La Curie vaticane médite sur le rôle des anges et le réalisme spirituel de saint Bernard

La Curie vaticane médite sur le rôle des anges et le réalisme spirituel de saint Bernard

Le pape Léon XIV et la Curie romaine ont participé ce 26 février à deux nouvelles méditations des exercices spirituels du Carême célébrés dans la Chapelle Pauline du Palais Apostolique. Selon Vatican News, les réflexions ont été dirigées par le moine cistercien monseigneur Erik Varden, qui a centré ses interventions sur la figure des anges et sur l’évolution spirituelle de saint Bernard de Clairvaux.

Les méditations font partie du retraite annuelle que le Pontife et les membres de la Curie réalisent en préparation à la Pâque, une pratique consolidée dans la vie spirituelle du Vatican.

Les anges comme gardiens et médiateurs

Dans la session matinale, dédiée au thème « Les anges de Dieu », le prédicateur est parti de l’épisode évangélique des tentations de Christ dans le désert, lorsque le diable cite le Psaume 90 pour inciter Jésus à se jeter du pinacle du Temple.

Varden a souligné que l’intervention divine ne répond pas à des caprices humains et que seul Dieu peut appeler l’homme à un acte de confiance radicale. Il a rappelé que la tradition chrétienne décrit les anges comme gardiens de la sainteté et médiateurs de la providence divine, citant une ancienne prière à l’ange gardien qui demande d’être « illuminés, gardés, guidés et gouvernés ».

S’inspirant de saint Bernard, il a expliqué que le croyant est appelé à imiter le mouvement angélique : descendre pour montrer la miséricorde au prochain et, en même temps, élever ses propres désirs vers la vérité suprême.
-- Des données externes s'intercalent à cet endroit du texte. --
-- ==== Sys2Proof/Machine/Clocks.lean ====
section
/-! DEFINITION. The SPLL and the XPLL (chapter 13): divider sets, APPLY, reference swaps, lock and its loss, and bypass. -/
namespace Sys2Proof.Machine

/-- A set keeps the ranges of R356 for a reference of `f` kHz; what depends on the reference is not tested where `f` is 0. Log entry 50, DEDUCED, unsafe. -/
def DivSet.ok (s : DivSet) (f : Nat) : Bool :=
  let scale := s.dref * 2^32
  let n := s.m / 2^32
  decide (40 ≤ n ∧ n ≤ 2000 ∧ 2 ≤ s.p ∧ s.p ≤ 5 ∧ s.m % s.p = 0) &&
  (f == 0 || decide (10000 * s.dref ≤ f ∧ f ≤ 250000 * s.dref ∧ 10000000 * scale ≤ s.vco f ∧ s.vco f ≤ 20000000 * scale ∧
    2000000 * scale * s.p ≤ s.vco f ∧ s.vco f ≤ 5000000 * scale * s.p))

/-- A reference of `f` kHz agrees with a set within 2 % (R368): for one no further from it the set keeps R356. Log entry 50, DEDUCED, unsafe. -/
def DivSet.near (s : DivSet) (f : Nat) : Bool :=
  let scale := s.dref * 2^32
  let lo := max (10000 * s.dref * s.m) (max 10000000 (2000000 * s.p) * scale)
  let hi := min (250000 * s.dref * s.m) (min 20000000 (5000000 * s.p) * scale)
  s.ok 0 && decide (max (100 * lo) (98 * f * s.m) ≤ min (100 * hi) (102 * f * s.m))

namespace Dev

def shadowSet (d : Dev) : DivSet := DivSet.read (d.rdN Reg.clk_SPLL_SH) (d.rdN Reg.clk_SPLL_SH_FRAC)
/-- SPLL_STATE: 0 off, 1 acquiring, 2 locked, 3 failed. -/
def spll (d : Dev) : Nat := d.fld Reg.clk_STATUS 2 2

/-- The ceiling dividers of the shadow set, which CLK.CEIL shows (R364). -/
def showCeil (d : Dev) : Dev :=
  let new := d.shadowSet
  let f := d.fref
  let mhz (s : DivSet) : Nat := s.vco f / s.dref
  let old := if d.spll = 0 ∨ d.spll = 3 then 0 else mhz d.activeSet
  let hi := max old (mhz new)
  let least (tgt : Nat) (max10 : Nat) : Nat := max tgt (ceilDiv (1120 * hi) (100000 * max10 * 2^32))
  let km := max 1 (ceilDiv (new.vco f) (500000 * new.scale))
  (d.setFld Reg.clk_CEIL 0 8 (least (16 * new.p) 3125)).setFld Reg.clk_CEIL 8 8 (least (new.p * km) 5000)

/-- The SPLL starts acquiring the running set, with TB, TILE and MON on their ceiling dividers (R359, R364). -/
def acquire (d : Dev) : Dev :=
  let d := ((d.setFld Reg.clk_STATUS 2 2 1).setBit Reg.clk_STATUS 0 false).setBit Reg.clk_STATUS 1 true
  { d with clk := { d.clk with sGood := 0, sTries := 0 } }

/-- The checks of R362, first failing first: 0 where the shadow set is accepted. In the device safe state every GO is refused with
RESULT 2 (R437). Log entry 39, DEDUCED, unsafe. Log entry 50, DEDUCED, unsafe. -/
def applyCheck (d : Dev) (swap : Bool) : Nat :=
  let s := d.shadowSet
  let a := d.activeSet
  let running := (List.range 96).any (fun n => d.isClaimed n || d.chMode n == 2)
  let changes := swap || s.dref != a.dref || s.m * a.p != a.m * s.p
  let implied := s.dref * d.clk.fref
  let measured := d.rdN Reg.clk_REF_MEAS * a.dref
  if d.dsafe then 2
  else if !s.ok (if swap then 0 else d.fref) ∨ d.corrupt Reg.clk_SPLL_SH 16 then 1
  else if changes ∧ running then 2
  else if !swap ∧ (d.rdN Reg.clk_REF_MEAS = 0 ∨ (d.clk.fref ≠ 0 ∧ 2 * implied < 100 * (max implied measured - min implied measured))) then 3
  else if d.bit Reg.time_STATUS 4 then 4
  else 0

/-- A write of APPLY_CTL (R361, R362, R368): GO with CANCEL withdraws the pending APPLY; GO alone, or with REF_SWAP, checks the shadow
set and arms or refuses it. A set equal to the running one does nothing. -/
def applyWrite (d : Dev) (cancel swap go : Bool) : Dev :=
  let r := Reg.clk_APPLY_CTL
  d.access 0 r none (fun d =>
    let d := ((d.setBit r 2 cancel).setBit r 1 swap).setBit r 0 false
    if !go then d
    else if cancel && !d.dsafe then d.setBit Reg.clk_STATUS 8 false
    else
      let c := d.applyCheck swap
      let d := d.setFld r 8 8 c
      if c ≠ 0 then
        let d := d.raise Reg.clk_EVENTS 32
        if c = 2 then d.refuse 0 r 5 else d
      else if !swap && d.shadowSet == d.activeSet && (d.spll == 1 || d.spll == 2) then d
      else { (d.setBit Reg.clk_STATUS 8 true) with clk := { d.clk with swap := swap } })

end Dev

/-- APPLY (R362): a write of APPLY_CTL with the bits of `v`. -/
def applyD (v : Word) (d : Dev) : Dev := d.applyWrite (v.getLsbD 2) (v.getLsbD 1) (v.getLsbD 0)

/-- APPLY_CANCEL (R361): a write of GO with CANCEL withdraws the pending APPLY. -/
def applyCancelD (v : Word) (d : Dev) : Dev := d.applyWrite true (v.getLsbD 1) true

/-- REF_SWAP (R368): a write of GO with REF_SWAP arms a reference change. Log entry 50, DEDUCED, unsafe. -/
def refSwapD (v : Word) (d : Dev) : Dev := d.applyWrite (v.getLsbD 2) true true

/-- APPLY_EDGE (R361, R362, R368): at the first REF-domain edge at or after AT the set is the running one, device time is COARSE and
the outputs are held until lock. A reference swap stops the SPLL and freezes the accumulator. -/
def applyEdgeD (d : Dev) : Dev :=
  if !d.bit Reg.clk_STATUS 8 ∨ !d.time.refOk ∨ d.accEdge < d.rd64 Reg.clk_APPLY_AT_LO * 2^32 then d
  else
    let s := d.shadowSet
    let d := d.setBit Reg.clk_STATUS 8 false
    let d := (d.wr Reg.clk_SPLL_ACT (d.rd Reg.clk_SPLL_SH)).wr Reg.clk_SPLL_ACT_FRAC (d.rd Reg.clk_SPLL_SH_FRAC)
    let d := (d.timeLost 1 0).wr64 Reg.time_RATIO_LO s.rho
    let d := { d with time := { d.time with ph := d.time.ph % max 1 s.rho } }
    let d := (d.holdLive 4).raise Reg.clk_EVENTS 16
    if d.clk.swap then ((d.setBit Reg.clk_STATUS 9 true).setFld Reg.clk_STATUS 2 2 0).setBit Reg.clk_STATUS 0 false
    else
      let f := d.fref
      let d := { d with clk := { d.clk with fref := f } }
      ((d.wrN Reg.clk_FDC_KHZ (s.fdc f)).wrN Reg.glob_FDC_KHZ (s.fdc f)).acquire

namespace Dev

/-- The SPLL declares lock (R359): its cause of the safe holds goes away, and the first lock after a start starts a run on every
tile (R348). -/
def spllLocks (d : Dev) : Dev :=
  let d := if d.clk.locked then d else (List.range 6).foldl (fun (d : Dev) (t : Nat) => d.wantRun t) d
  let d := { d with clk := { d.clk with locked := true } }
  let d := ((d.setFld Reg.clk_STATUS 2 2 2).setBit Reg.clk_STATUS 0 true).setBit Reg.clk_STATUS 1 false
  ((d.raise Reg.clk_EVENTS 2).fireNow 961).clearCauseAll 4

/-- The SPLL has lost lock (R36, R365): every channel goes to safe code, device time leaves RUN for state `st` with the flags
`flags` of TIME.EVENTS, and the SPLL acquires again. -/
def spllLostTo (d : Dev) (st flags : Nat) : Dev :=
  let d := ((d.bump Reg.clk_SPLL_LOSS_CNT).raise Reg.clk_EVENTS 1).fireNow 960
  let d := ((d.holdLive 4).timeLost st flags).acquire
  d.faultNow 0 0x40 0 0 [d.rdN Reg.clk_LOCK_CNT, d.rdN Reg.clk_LOCK_EXP]

/-- The SPLL loses lock (R36): device time is COARSE. -/
def spllLost (d : Dev) : Dev := d.spllLostTo 1 0

/-- The XPLL loses lock (R366): holdover, and every channel in safe hold; the fault holds LOCK_CNT and LOCK_EXP, as SPLL_LOSS does (R428). -/
def xpllLost (d : Dev) : Dev :=
  let d := (d.setBit Reg.clk_STATUS 6 true).setBit Reg.clk_STATUS 4 false
  let d := ((d.bump Reg.clk_XPLL_LOSS_CNT).raise Reg.clk_EVENTS 4).fireNow 962
  let d := { d with clk := { d.clk with xGood := 0, xTries := 0 } }
  (d.holdLive 8).faultNow 1 0x41 0 0 [d.rdN Reg.clk_LOCK_CNT, d.rdN Reg.clk_LOCK_EXP]

/-- The XPLL declares lock (R359, R366): holdover ends, and its cause of the safe holds goes away. -/
def xpllLocks (d : Dev) : Dev :=
  let d := (d.setBit Reg.clk_STATUS 4 true).setBit Reg.clk_STATUS 6 false
  ((d.raise Reg.clk_EVENTS 8).fireNow 963).clearCauseAll 8

/-- A window lies 3 to 8 counts from E (R359). -/
def lockWarn (d : Dev) : Dev := (d.raise Reg.clk_EVENTS 64).bump Reg.clk_LOCK_WARN_CNT

end Dev

/-- The reference is lost (R37): OFF, no longer aligned, the accumulator frozen, and the fault queued. A locked SPLL has lost its lock
with it (R36, R470). Log entry 50, DEDUCED, unsafe. -/
def Dev.loseRef (d : Dev) : Dev :=
  let d := if d.spll = 2 then d.spllLostTo 0 16 else d.timeLost 0 16
  let meas := d.rdN Reg.clk_REF_MEAS
  let d := d.setBit Reg.time_STATUS 1 false
  let d := { d with time := { d.time with refOk := false } }
  let d := ((d.setBit Reg.clk_STATUS 7 false).wrN Reg.clk_REF_MEAS 0).fireNow 971
  d.faultNow 1 0x44 0 0 [meas]

/-- The reference stood still for `missed` REF-domain cycles (R470): the accumulator adds nothing for them, and no edge is counted.
Log entry 61, DEDUCED, unsafe. -/
def Dev.refGap (d : Dev) (missed : Nat) : Dev :=
  { d with time := { d.time with acc := d.time.acc - missed * d.rho, refN := d.time.refN - missed } }

/-- REF_LOST (R37); the detection is suspended during a reference swap (R368). -/
def refLostD (d : Dev) : Dev := if !d.time.refOk ∨ d.bit Reg.clk_STATUS 9 then d else d.loseRef

/-- REF_SWAP_DONE (R368): once REF_MEAS agrees with the new set the swap ends, and the SPLL acquires the reference, no longer aligned; after 10 ms without
a matching one the reference is lost. Log entry 50, DEDUCED, unsafe. -/
def refSwapDoneD (timedOut : Bool) (d : Dev) : Dev :=
  let f := d.rdN Reg.clk_REF_MEAS
  let s := d.activeSet
  let agrees := d.time.refOk && s.near f
  if !d.bit Reg.clk_STATUS 9 ∨ (!agrees ∧ !timedOut) then d
  else
    let d := (d.setBit Reg.clk_STATUS 9 false).setBit Reg.time_STATUS 1 false
    if !agrees then d.loseRef
    else
      let d := { d with clk := { d.clk with fref := f } }
      let d := (d.wrN Reg.clk_FDC_KHZ (s.fdc f)).wrN Reg.glob_FDC_KHZ (s.fdc f)
      (d.raise Reg.clk_EVENTS 512).acquire

/-- A window of the XPLL counts `count` against E = 25,000 (R359). -/
def Dev.xpllWindow (d : Dev) (count : Nat) : Dev :=
  let off := max count 25000 - min count 25000
  if d.standby ∨ d.clk.xFail then d
  else if d.bit Reg.clk_STATUS 4 then
    if 8 < off then d.xpllLost else if 3 ≤ off then d.lockWarn else d
  else if off ≤ 2 then
    let n := d.clk.xGood + 1
    let d := { d with clk := { d.clk with xGood := n } }
    if 3 ≤ n then d.xpllLocks else d
  else { d with clk := { d.clk with xGood := 0 } }

/-- LOCK_WINDOW (R359, R470): a window's count is compared with E. Three windows in a row within 2 of E declare lock; a locked PLL loses
it by more than 8. `w.count` is the count over the window's REF-domain cycles had none been missing; each of the `w.missed` cycles of a gap in the
reference adds (N + F/2^32)/4 to it, so that the window ends more than 8 from E. A gap of 0.5 µs or more is the reference's loss (R37). The XPLL's window that
ends with an SPLL window comes first (R367). Log entry 61, DEDUCED, unsafe. Log entry 58, DESIGN CHOICE, safe. -/
def lockWindowD (xpll : Bool) (w : LockCount) (d : Dev) : Dev :=
  let count := w.count
  let missed := w.missed
  let d := match xpll, w.xcount with
    | true, _ => d.xpllWindow count
    | false, some n => d.xpllWindow n
    | false, none => d
  if xpll then d
  else
    let s := d.activeSet
    let w := d.fref / (100 * s.dref)
    let e := w * s.m / 4
    let gap := missed * s.m / 4
    let off := max (count * 2^32) e - min (count * 2^32) e
    if !d.time.refOk ∨ (d.spll ≠ 1 ∧ d.spll ≠ 2) then d
    else if 0 < missed ∧ d.fref ≤ 2000 * missed * s.dref then d.loseRef
    else if 0 < missed then
      let d := ((d.refGap missed).wrN Reg.clk_LOCK_CNT (count + gap / 2^32)).wrN Reg.clk_LOCK_EXP (e / 2^32)
      if d.spll = 2 then d.spllLost else { d with clk := { d.clk with sGood := 0 } }
    else
      let d := (d.wrN Reg.clk_LOCK_CNT count).wrN Reg.clk_LOCK_EXP (e / 2^32)
      if d.spll = 2 then
        if 8 * 2^32 < off then d.spllLost else if 3 * 2^32 ≤ off then d.lockWarn else d
      else if off ≤ 2 * 2^32 then
        let n := d.clk.sGood + 1
        let d := { d with clk := { d.clk with sGood := n } }
        if 3 ≤ n then d.spllLocks else d
      else { d with clk := { d.clk with sGood := 0 } }

/-- XPLL_BYPASS (R366): after every DMC has entered self-refresh the domains change to PCIE_REFCLK, and the XPLL acquires again. -/
def xpllBypassD (d : Dev) : Dev :=
  if !d.bit Reg.clk_STATUS 6 ∨ d.bit Reg.clk_STATUS 5 then d
  else
    let d := (List.range 8).foldl (fun (d : Dev) (m : Nat) => d.enterSr m) d
    { (d.setBit Reg.clk_STATUS 5 true) with clk := { d.clk with xGood := 0, xTries := 0 } }

/-- APPLY (R362). -/
def execApply (v : Word) (s : State) : Host.Outcome State Fault Refusal :=
  s.onDev (applyD v)

/-- APPLY_CANCEL (R361). -/
def execApplyCancel (v : Word) (s : State) : Host.Outcome State Fault Refusal :=
  s.onDev (applyCancelD v)

/-- REF_SWAP (R368). -/
def execRefSwap (v : Word) (s : State) : Host.Outcome State Fault Refusal :=
  s.onDev (refSwapD v)

/-- APPLY_EDGE (R361). -/
def execApplyEdge (s : State) : Host.Outcome State Fault Refusal :=
  s.onDev applyEdgeD

/-- REF_LOST (R37). -/
def execRefLost (s : State) : Host.Outcome State Fault Refusal :=
  s.onDev refLostD

/-- REF_SWAP_DONE (R368). -/
def execRefSwapDone (timedOut : Bool) (s : State) : Host.Outcome State Fault Refusal :=
  s.onDev (refSwapDoneD timedOut)

/-- LOCK_WINDOW (R359). -/
def execLockWindow (xpll : Bool) (w : LockCount) (s : State) : Host.Outcome State Fault Refusal :=
  s.onDev (lockWindowD xpll w)

/-- XPLL_BYPASS (R366). -/
def execXpllBypass (s : State) : Host.Outcome State Fault Refusal :=
  s.onDev xpllBypassD

end Sys2Proof.Machine
end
Dans cette ligne, il a affirmé que même les désirs humains naturels trouvent leur accomplissement en Dieu et doivent être orientés vers Lui.

La méditation a également inclus une référence à saint John Henry Newman, qui décrivait le ministère sacerdotal comme une tâche « angélique ». Le prédicateur a étendu cette image au domaine éducatif, soulignant que la rencontre personnelle propre au prêtre ou à l’enseignant ne peut être remplacée par des outils numériques. « Une rencontre angélique est toujours personnelle », a-t-il noté, et ne peut être remplacée par un téléchargement ou un chatbot.

De idéaliste à réaliste : la maturation de saint Bernard

Dans la méditation vespérale, Varden a approfondi la figure de saint Bernard de Clairvaux, le présentant comme un homme de grands idéaux qui, à travers l’expérience et les épreuves, a mûri vers un réalisme spirituel plus profond.

Selon son explication, le fondateur cistercien a compris que la réalité ultime de l’histoire humaine est un cri qui demande la miséricorde. Cette découverte a transformé sa vision et l’a conduit à centrer toute interprétation de la vie sur la personne de Jésus-Christ.

Le prédicateur a mis en lumière la centralité du nom de Jésus dans la spiritualité bernardine, citant des textes dans lesquels le saint décrit le Christ comme « miel dans la bouche, musique à l’oreille et jubilation dans le cœur ». En Jésus —a-t-il affirmé— Dieu révèle son dessein de salut et offre une miséricorde capable de renouveler l’homme et le monde.

Varden a souligné que, pour saint Bernard, Christ n’est pas seulement objet de dévotion, mais principe herméneutique : situations, personnes et conflits doivent être lus à la lumière de Lui. Ce réalisme chrétien, a-t-il ajouté, a permis à l’abbé de Clairvaux de devenir non seulement réformateur et prédicateur influent, mais aussi docteur et saint.

Les exercices spirituels se poursuivront dans les prochains jours dans la Chapelle Pauline, dans le cadre de l’itinéraire de préparation spirituelle de la Curie romaine pendant le temps du Carême.